Public-facing bots where many users share the same system prompt (same product, same persona). Generic factual answers can be safely reused across users. The privacy guard ensures personalized responses are never shared.

**Recommended settings:** `cache_similarity: 0.90–0.95`, `cache_backend: redis`.

### Batch processing / data pipelines

When running LLM inference over large datasets with many near-duplicate or repeated inputs, caching can reduce inference calls dramatically and make pipelines idempotent.

**Recommended settings:** `cache_similarity: 0.95`, `cache_backend: sqlite`, `cache_ttl: null` (cache forever for deterministic batch runs).

---

## Tuning the Similarity Threshold

| `cache_similarity` | Behaviour | Risk |
|---|---|---|
| `1.0` | Exact match only | No false positives |
| `0.97` | Catches minor typos and punctuation differences | Very low |
| `0.95` | Catches clear paraphrases (recommended default) | Low |
| `0.90` | Catches broader rewordings | Moderate — may match different intents |
| `< 0.85` | Very aggressive matching | High false-positive rate, not recommended |

Start at `0.95` and lower gradually while monitoring cache hit rate via `/api/cache/stats`.

---

## Limitations

- **Streaming responses** cached from a non-streaming request are served as a single chunk (not token-by-token).
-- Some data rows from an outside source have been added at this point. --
-- ==== Sys2Proof/Tests/Slice0.lean ====
section
/-! SUPPORT. Tests. Expected values are those of spec/95_test_vectors.md (the vector is named before each group) or are
worked out by hand from the rule named; none was taken from the model. After them, the witnesses: for each obligation with
hypotheses, a state and operands that meet them. -/

namespace Sys2Proof.Tests

open Sys2Proof Sys2Proof.Machine

/-! ### Reference configurations (95_test_vectors.md section 0). The ports of `CFG_A` and `CFG_B` are numbered
clk 0, mosi 1, miso 2, ss 3, p4 4, p5 5; those of `CFG_C` ow 0, p1 1; those of `CFG_D` as they are named. -/

def outp (p : Port) : PinExpr := .ext p ⟨true, false⟩
def inpp (p : Port) : PinExpr := .ext p ⟨false, true⟩
def both (p : Port) : PinExpr := .ext p ⟨true, true⟩

def cfgA : Cfg := { resetCfg with
  pinCfg := [outp 0, outp 1, inpp 2, outp 3, outp 4, .inv (inpp 5), .dummy, .constHigh]
  spiClk := 0, spiMosi := 1, spiMiso := 2, spiSs := 3, owPresent := false }

def cfgB : Cfg := { resetCfg with
  pinCfg := [outp 0, .inv (outp 1), inpp 2]
  spiClk := 0, spiMosi := 1, spiMiso := 2, spiHasSs := false, owPresent := false }

def cfgC : Cfg := { resetCfg with pinCfg := [both 0, outp 1], spiPresent := false, owLine := 0 }

def cfgD : Cfg := { resetCfg with
  pinCfg := [outp 0, .inv (.inv (outp 1)), .inv (.inv (inpp 2)), .dummy, .constHigh, .inv .constHigh]
  spiPresent := false, owPresent := false }

/-- An instance right after reset, with scripted answers. -/
def scripted (c : Cfg) (ls : List Level) : State := { State.reset with cfg := c, env := ⟨[], ls⟩ }

/-- An instance right after reset, with one named environment. -/
def ruled (c : Cfg) (p : Port) (r : PortRule) : State := { State.reset with cfg := c, env := ⟨[(p, r)], []⟩ }

/-- The instance with one word issued. -/
def issuing (s : State) (w : CmdWord) : State := { s with cmds := [w] }

/-- The trace and the response word of an outcome; a reset state's history is empty. -/
def seen (o : Host.Outcome State Fault Refusal) : Option (List Event × Option RespWord) :=
  match o with
  | .next t => some (t.hist, t.response.map Response.word)
  | .fault _ => none
  | .refused _ => none

/-- The refusal reason of an outcome's response. -/
def reasonOf (o : Host.Outcome State Fault Refusal) : Option RefuseReason :=
  match o with
  | .next t => match t.response with
    | some (.refused r) => some r
    | some (.ok _) => none
    | none => none
  | .fault _ => none
  | .refused _ => none

/-- The response word alone. -/
def answered (o : Host.Outcome State Fault Refusal) : Option RespWord := (seen o).bind Prod.snd

/-- The durations of a trace. -/
def delaysOf (o : Host.Outcome State Fault Refusal) : List Nat :=
  ((seen o).map Prod.fst).getD [] |>.filterMap fun ev =>
    match ev with
    | .drive _ _ => none
    | .sample _ _ => none
    | .delay us => some us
This is indistinguishable to most clients.
- **MoE models** (`moe-*` prefix) are never cached.
- **Token counts** are not recorded for cache hits (the LLM was not called).
- The `memory` backend does not survive a router restart.
- Semantic search requires the `:semantic` image (or local `sentence-transformers` install); without it, `cache_similarity < 1.0` silently falls back to exact match.